**THE TASK**
Print, from the listing below, the lines starting at the line containing "theorem encodeSW_masked (opc" and ending at the line containing "theorem encodeDA_masked (opc", exactly as they stand, and print nothing else.

**DATA UNDER STUDY**
---*---
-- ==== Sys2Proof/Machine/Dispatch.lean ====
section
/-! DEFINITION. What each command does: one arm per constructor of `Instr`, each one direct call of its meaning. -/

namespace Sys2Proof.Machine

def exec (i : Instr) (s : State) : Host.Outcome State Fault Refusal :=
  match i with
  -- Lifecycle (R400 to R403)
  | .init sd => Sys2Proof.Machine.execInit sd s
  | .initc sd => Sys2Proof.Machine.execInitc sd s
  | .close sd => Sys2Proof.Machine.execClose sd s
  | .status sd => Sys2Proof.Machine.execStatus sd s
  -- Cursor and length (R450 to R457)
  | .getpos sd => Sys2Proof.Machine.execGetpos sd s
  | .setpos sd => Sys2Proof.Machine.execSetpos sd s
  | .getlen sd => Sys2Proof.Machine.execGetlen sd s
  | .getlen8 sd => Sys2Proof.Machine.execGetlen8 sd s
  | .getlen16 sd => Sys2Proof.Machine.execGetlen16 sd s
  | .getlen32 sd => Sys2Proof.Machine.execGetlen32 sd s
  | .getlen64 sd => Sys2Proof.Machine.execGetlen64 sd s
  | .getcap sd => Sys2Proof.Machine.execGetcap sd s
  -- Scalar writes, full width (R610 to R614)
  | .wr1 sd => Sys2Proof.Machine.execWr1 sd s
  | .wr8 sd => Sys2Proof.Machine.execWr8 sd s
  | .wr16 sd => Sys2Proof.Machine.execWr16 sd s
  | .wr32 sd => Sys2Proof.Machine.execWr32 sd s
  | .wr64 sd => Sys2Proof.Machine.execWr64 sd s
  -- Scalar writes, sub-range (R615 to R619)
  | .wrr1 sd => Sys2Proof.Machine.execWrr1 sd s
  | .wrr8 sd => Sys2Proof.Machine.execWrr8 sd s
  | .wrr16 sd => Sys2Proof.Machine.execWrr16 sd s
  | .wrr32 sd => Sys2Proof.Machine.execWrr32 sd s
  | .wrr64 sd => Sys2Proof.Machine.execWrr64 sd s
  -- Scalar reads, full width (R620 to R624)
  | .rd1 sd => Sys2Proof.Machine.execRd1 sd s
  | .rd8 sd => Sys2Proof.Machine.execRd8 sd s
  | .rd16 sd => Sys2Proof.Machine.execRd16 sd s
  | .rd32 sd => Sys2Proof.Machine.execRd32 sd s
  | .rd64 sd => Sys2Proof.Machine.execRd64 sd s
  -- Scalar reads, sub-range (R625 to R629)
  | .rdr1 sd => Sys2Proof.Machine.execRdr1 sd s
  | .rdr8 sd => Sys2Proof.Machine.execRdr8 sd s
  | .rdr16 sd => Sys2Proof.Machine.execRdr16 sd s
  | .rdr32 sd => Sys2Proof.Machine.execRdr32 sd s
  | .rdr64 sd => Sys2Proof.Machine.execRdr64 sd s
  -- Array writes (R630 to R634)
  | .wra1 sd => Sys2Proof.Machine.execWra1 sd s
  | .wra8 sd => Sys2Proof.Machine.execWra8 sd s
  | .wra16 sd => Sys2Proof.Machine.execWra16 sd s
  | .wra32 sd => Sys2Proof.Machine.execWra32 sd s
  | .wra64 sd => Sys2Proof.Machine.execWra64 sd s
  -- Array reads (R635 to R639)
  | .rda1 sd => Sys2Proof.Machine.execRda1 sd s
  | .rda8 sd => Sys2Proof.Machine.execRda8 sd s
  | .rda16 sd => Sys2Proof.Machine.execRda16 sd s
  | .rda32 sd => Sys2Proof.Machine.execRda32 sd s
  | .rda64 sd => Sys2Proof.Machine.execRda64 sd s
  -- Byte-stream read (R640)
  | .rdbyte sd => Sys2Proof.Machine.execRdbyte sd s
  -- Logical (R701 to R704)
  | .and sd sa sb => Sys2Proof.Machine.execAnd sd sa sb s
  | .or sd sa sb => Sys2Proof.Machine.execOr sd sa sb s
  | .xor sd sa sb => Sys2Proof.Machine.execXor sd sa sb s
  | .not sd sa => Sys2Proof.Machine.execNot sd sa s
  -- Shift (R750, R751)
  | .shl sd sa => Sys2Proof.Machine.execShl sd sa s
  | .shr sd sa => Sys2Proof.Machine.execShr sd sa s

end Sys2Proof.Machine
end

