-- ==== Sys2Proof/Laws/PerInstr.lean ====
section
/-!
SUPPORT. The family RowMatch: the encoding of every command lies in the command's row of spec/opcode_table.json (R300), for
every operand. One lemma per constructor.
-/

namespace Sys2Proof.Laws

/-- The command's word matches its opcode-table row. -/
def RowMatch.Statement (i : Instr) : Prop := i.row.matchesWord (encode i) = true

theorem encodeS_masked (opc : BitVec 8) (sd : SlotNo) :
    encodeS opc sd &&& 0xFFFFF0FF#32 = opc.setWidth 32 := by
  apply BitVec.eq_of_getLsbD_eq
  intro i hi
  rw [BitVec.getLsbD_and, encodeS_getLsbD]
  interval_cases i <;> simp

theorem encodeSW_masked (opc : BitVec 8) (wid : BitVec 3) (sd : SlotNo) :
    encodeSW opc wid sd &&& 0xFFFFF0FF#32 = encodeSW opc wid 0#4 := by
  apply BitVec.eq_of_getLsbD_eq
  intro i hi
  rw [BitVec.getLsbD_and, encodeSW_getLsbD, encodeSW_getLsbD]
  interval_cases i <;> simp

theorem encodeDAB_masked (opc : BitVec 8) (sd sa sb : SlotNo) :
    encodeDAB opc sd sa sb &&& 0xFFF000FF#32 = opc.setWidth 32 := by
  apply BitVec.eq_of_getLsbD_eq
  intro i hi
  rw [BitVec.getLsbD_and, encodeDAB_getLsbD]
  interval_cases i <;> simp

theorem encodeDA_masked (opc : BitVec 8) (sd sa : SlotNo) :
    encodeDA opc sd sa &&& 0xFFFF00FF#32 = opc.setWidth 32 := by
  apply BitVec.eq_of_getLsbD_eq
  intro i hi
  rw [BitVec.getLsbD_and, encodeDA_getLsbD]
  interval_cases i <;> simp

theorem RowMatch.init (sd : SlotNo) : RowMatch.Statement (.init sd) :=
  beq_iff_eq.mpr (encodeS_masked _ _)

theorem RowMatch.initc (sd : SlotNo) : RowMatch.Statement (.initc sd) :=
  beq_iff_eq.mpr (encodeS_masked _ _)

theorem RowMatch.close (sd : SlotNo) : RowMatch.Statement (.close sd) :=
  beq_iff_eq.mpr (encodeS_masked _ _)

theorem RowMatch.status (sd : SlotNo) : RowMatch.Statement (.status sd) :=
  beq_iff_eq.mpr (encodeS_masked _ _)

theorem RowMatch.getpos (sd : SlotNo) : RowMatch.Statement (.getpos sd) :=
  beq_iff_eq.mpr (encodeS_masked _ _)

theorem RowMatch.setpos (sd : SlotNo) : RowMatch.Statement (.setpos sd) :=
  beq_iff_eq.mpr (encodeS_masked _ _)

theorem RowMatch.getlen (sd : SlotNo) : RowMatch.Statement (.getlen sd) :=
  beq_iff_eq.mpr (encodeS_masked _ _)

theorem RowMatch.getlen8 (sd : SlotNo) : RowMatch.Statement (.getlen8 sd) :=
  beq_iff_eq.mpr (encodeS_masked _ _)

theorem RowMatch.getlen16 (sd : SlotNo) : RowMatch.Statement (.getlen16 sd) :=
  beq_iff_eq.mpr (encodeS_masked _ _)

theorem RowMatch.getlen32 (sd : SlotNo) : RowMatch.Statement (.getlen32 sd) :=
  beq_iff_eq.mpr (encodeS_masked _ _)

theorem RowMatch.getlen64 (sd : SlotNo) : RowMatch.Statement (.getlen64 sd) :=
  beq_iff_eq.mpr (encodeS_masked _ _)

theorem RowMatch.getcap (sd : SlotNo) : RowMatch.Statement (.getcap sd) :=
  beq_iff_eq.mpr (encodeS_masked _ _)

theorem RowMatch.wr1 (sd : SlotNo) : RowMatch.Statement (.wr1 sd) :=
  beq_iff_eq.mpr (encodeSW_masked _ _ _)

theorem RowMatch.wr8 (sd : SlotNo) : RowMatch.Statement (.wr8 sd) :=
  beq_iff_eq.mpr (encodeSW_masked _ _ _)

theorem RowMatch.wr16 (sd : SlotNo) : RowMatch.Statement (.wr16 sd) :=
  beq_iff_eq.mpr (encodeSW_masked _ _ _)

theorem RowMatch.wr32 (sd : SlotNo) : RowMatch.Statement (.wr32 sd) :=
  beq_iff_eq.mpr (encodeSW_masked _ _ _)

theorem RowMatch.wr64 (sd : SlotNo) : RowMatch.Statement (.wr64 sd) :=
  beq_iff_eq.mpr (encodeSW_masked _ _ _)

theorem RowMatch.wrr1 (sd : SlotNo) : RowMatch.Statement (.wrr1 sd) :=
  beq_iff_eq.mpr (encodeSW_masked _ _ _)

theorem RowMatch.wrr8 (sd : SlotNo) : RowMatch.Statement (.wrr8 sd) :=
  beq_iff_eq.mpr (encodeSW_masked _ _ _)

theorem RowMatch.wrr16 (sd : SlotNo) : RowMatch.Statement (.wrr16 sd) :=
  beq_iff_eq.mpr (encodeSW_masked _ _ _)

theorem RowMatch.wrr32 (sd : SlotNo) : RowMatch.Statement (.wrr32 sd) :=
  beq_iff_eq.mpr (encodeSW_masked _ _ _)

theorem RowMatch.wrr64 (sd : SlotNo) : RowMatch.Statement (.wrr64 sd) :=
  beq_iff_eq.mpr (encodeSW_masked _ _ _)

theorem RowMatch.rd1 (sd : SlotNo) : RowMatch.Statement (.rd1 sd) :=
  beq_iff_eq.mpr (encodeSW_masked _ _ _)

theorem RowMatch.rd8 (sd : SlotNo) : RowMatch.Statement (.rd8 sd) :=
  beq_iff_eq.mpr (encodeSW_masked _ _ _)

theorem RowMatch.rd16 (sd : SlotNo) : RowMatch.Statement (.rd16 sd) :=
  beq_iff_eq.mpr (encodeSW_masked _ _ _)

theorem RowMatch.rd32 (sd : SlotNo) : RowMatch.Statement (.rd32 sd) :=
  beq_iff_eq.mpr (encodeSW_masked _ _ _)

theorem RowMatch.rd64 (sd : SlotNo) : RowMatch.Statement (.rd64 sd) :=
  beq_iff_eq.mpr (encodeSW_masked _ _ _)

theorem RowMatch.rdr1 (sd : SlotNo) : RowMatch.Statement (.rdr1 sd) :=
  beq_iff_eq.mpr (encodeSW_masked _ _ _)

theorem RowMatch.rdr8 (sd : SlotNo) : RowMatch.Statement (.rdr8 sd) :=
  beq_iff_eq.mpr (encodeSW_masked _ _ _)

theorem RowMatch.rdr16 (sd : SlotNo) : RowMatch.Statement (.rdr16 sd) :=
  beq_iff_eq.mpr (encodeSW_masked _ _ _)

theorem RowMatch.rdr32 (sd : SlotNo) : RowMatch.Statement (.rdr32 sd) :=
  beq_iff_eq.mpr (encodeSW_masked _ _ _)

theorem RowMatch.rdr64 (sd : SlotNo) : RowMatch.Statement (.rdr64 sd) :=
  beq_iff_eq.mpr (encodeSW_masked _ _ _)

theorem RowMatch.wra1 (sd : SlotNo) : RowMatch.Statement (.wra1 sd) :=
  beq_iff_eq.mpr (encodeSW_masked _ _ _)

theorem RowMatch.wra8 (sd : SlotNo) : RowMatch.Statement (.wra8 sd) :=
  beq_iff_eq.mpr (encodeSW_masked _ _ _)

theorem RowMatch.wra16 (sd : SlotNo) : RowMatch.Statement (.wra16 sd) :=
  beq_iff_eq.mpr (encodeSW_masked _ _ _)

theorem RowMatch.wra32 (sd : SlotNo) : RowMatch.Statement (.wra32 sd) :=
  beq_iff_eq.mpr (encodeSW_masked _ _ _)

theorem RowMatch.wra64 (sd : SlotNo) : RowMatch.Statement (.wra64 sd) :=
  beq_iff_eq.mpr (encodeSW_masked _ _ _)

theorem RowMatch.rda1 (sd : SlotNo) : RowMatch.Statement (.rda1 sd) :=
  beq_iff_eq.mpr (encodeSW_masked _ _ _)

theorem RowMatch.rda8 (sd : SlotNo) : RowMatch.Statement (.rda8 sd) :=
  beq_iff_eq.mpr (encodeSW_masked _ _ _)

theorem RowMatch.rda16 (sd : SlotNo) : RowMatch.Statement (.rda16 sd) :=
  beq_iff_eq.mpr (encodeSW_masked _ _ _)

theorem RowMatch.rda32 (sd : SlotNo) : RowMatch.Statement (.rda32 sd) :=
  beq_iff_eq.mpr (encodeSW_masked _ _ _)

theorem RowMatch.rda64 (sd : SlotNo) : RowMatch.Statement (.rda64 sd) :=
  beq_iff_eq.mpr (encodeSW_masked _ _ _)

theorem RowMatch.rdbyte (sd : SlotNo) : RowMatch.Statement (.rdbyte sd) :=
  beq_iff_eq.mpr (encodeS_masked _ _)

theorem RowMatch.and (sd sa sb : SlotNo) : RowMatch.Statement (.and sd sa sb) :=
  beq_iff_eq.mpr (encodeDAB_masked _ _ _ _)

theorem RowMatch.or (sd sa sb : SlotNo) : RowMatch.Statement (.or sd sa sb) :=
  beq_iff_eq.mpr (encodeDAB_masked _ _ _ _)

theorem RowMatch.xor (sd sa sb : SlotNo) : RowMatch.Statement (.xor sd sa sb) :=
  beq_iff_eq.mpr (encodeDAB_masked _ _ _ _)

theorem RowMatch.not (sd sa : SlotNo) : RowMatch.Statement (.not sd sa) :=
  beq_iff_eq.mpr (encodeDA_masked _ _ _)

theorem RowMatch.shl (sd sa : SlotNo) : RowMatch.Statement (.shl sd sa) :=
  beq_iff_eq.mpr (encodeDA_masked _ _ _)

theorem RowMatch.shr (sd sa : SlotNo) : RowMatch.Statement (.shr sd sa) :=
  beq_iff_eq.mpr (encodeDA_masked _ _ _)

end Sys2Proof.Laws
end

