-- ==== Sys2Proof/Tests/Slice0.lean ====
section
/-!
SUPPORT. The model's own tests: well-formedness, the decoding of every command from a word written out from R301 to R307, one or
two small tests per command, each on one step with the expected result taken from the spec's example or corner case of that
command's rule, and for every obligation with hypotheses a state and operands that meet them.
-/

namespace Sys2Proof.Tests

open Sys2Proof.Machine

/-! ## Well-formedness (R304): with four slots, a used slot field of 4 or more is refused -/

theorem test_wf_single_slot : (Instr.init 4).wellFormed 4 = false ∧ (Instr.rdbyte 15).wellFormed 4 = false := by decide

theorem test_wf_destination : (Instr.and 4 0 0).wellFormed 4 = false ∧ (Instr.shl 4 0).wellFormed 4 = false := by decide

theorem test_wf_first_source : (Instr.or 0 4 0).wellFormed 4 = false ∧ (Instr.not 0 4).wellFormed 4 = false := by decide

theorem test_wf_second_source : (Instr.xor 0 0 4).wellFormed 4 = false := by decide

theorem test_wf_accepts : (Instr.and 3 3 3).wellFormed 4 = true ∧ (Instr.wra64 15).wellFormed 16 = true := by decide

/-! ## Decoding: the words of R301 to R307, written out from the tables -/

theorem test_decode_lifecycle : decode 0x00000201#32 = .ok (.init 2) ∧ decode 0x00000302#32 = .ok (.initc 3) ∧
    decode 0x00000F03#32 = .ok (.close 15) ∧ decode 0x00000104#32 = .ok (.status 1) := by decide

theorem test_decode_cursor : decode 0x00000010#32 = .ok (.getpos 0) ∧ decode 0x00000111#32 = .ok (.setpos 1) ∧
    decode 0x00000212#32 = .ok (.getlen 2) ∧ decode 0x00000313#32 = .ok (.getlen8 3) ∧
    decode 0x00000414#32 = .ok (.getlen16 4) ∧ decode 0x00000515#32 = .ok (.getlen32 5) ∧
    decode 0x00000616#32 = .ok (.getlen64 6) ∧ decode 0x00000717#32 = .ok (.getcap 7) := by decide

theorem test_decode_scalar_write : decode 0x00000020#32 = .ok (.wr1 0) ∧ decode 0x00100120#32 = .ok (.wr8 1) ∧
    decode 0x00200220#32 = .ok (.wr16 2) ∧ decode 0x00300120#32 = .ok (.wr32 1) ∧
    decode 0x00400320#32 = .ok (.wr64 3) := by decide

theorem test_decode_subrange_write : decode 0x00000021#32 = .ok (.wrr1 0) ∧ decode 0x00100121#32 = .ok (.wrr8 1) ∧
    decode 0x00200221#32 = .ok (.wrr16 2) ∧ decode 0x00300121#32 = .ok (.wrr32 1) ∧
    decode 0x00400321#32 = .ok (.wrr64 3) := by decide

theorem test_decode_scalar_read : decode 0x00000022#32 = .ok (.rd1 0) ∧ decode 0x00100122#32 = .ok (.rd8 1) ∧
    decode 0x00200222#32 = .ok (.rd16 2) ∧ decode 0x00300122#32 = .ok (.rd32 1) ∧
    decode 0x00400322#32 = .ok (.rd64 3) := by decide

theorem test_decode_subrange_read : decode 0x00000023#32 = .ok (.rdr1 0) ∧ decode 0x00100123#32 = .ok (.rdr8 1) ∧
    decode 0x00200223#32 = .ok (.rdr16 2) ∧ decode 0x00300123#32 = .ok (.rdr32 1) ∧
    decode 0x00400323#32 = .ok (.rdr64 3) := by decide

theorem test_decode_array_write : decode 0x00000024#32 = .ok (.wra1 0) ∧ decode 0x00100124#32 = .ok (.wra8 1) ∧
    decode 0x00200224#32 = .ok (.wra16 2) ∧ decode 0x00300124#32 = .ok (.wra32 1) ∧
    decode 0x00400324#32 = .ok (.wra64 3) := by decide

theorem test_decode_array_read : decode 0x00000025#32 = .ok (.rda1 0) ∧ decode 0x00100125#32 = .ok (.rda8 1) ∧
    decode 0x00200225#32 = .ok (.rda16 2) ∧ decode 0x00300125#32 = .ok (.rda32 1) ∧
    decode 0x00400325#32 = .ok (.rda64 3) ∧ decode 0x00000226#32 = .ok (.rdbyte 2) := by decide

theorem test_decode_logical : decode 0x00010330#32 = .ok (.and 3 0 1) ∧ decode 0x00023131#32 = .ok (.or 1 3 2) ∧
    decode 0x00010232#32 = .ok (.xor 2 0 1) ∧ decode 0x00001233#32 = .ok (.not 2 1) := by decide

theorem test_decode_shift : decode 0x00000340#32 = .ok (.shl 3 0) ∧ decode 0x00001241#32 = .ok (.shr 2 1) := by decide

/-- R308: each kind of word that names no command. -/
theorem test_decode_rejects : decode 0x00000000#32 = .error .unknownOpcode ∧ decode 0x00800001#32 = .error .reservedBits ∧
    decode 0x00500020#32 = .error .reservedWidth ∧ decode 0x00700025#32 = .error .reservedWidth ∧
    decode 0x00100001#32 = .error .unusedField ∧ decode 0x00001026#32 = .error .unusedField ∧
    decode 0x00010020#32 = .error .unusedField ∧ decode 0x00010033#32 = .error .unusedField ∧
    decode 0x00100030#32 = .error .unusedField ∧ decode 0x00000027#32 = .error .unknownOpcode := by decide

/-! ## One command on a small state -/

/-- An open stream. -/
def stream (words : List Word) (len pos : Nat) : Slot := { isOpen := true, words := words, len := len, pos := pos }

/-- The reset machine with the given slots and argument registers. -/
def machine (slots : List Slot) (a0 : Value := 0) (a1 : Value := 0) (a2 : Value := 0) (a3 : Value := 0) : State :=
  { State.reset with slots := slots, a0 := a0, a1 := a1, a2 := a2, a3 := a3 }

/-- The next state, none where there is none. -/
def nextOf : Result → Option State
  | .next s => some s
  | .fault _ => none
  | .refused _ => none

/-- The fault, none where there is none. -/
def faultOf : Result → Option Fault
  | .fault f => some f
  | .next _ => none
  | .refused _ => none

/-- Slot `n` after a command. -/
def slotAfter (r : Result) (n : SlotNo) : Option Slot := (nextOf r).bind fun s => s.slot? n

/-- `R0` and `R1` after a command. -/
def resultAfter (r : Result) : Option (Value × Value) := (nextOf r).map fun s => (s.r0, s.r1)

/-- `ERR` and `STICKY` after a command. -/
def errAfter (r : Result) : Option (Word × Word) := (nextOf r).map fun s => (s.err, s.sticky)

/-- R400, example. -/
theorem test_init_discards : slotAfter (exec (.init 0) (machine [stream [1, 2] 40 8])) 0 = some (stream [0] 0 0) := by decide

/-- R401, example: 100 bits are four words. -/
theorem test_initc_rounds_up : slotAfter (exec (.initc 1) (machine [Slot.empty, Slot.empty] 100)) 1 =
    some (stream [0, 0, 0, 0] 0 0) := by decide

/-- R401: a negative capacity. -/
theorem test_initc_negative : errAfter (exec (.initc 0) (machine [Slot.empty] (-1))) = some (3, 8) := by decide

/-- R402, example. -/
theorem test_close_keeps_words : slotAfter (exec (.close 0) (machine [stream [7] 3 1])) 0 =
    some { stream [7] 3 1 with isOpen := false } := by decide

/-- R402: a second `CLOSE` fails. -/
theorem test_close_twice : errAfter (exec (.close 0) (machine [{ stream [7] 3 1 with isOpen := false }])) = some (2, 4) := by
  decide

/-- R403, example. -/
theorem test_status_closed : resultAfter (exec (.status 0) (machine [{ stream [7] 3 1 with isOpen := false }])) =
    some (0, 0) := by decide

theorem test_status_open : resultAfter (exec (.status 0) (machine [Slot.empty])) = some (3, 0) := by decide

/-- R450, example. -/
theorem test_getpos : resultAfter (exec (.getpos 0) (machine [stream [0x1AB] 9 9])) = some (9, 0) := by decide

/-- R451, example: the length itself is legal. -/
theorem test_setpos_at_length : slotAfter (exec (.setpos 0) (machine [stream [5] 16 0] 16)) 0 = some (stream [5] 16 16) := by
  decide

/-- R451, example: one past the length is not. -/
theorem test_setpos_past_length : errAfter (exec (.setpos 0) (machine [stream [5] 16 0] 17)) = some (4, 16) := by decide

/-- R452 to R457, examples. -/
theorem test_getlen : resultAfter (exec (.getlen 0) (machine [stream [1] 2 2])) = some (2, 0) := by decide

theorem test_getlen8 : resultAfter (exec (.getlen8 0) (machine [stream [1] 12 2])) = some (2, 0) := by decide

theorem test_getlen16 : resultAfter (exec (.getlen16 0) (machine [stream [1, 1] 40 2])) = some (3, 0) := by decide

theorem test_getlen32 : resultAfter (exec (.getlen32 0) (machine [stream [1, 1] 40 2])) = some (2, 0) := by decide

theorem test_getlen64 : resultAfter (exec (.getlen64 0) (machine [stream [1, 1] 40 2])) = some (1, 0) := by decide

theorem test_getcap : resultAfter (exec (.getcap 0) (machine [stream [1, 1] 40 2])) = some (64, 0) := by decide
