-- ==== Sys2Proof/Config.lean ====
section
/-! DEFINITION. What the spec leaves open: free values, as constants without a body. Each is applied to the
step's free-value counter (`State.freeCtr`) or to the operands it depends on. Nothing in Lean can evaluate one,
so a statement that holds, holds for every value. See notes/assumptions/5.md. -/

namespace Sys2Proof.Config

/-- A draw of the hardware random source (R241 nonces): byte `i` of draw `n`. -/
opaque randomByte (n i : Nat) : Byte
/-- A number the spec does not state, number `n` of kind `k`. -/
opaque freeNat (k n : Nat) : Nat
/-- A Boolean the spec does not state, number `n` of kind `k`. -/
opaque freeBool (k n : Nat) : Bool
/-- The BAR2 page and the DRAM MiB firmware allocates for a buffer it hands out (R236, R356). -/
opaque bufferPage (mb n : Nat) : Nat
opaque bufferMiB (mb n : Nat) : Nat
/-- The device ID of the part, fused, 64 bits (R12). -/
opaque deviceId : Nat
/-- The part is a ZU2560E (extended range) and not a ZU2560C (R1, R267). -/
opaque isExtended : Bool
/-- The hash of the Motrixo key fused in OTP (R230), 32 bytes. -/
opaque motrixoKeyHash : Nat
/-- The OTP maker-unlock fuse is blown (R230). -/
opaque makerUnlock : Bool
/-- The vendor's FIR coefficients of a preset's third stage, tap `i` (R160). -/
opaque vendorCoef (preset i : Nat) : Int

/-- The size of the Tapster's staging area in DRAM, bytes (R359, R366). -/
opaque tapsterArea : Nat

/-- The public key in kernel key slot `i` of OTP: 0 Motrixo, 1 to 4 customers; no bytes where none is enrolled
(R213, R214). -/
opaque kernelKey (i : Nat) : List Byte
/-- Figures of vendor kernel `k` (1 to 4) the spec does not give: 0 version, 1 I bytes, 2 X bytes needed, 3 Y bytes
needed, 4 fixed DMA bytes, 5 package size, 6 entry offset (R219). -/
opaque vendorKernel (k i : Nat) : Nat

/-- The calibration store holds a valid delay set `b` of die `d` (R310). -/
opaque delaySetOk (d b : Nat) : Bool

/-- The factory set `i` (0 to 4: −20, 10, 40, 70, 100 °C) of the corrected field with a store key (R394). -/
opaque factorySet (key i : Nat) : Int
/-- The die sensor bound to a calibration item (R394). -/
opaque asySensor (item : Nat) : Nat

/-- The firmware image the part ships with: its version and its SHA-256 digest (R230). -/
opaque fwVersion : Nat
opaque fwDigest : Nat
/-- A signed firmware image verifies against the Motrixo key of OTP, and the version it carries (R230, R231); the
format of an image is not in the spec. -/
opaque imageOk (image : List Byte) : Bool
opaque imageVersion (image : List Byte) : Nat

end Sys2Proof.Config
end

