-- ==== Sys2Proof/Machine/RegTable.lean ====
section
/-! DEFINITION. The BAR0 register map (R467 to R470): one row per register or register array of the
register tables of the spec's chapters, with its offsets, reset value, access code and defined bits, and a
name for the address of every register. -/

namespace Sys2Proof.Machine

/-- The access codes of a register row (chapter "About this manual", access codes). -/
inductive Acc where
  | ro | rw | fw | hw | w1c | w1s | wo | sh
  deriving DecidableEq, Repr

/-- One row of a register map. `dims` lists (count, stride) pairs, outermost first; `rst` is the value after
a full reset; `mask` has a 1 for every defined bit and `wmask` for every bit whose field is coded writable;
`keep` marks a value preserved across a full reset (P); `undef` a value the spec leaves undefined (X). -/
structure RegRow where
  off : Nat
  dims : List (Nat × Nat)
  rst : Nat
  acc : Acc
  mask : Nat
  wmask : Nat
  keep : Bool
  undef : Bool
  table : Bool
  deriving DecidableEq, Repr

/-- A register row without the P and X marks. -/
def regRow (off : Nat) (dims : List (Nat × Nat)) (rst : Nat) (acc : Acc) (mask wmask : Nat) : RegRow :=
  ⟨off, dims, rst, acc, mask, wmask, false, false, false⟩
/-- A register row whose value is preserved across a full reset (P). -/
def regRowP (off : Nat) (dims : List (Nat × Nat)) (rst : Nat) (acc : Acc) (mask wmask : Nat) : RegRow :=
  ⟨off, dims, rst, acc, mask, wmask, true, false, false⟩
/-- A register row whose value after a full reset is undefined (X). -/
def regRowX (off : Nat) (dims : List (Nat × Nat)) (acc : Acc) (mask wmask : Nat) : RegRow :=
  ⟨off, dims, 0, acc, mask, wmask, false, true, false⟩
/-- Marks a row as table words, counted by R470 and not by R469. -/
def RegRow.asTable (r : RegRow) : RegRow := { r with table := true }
---*---
**ANSWER AREA**
theorem encodeSW_masked (opc : BitVec 8) (wid : BitVec 3) (sd : SlotNo) :
    encodeSW opc wid sd &&& 0xFFFFF0FF#32 = encodeSW opc wid 0#4 := by
  apply BitVec.eq_of_getLsbD_eq
  intro i hi
  rw [BitVec.getLsbD_and, encodeSW_getLsbD, encodeSW_getLsbD]
  interval_cases i <;> simp

theorem encodeDAB_masked (opc : BitVec 8) (sd sa sb : SlotNo) :
    encodeDAB opc sd sa sb &&& 0xFFF000FF#32 = opc.setWidth 32 := by
  apply BitVec.eq_of_getLsbD_eq
  intro i hi
  rw [BitVec.getLsbD_and, encodeDAB_getLsbD]
  interval_cases i <;> simp

theorem encodeDA_masked (opc : BitVec 8) (sd sa : SlotNo) :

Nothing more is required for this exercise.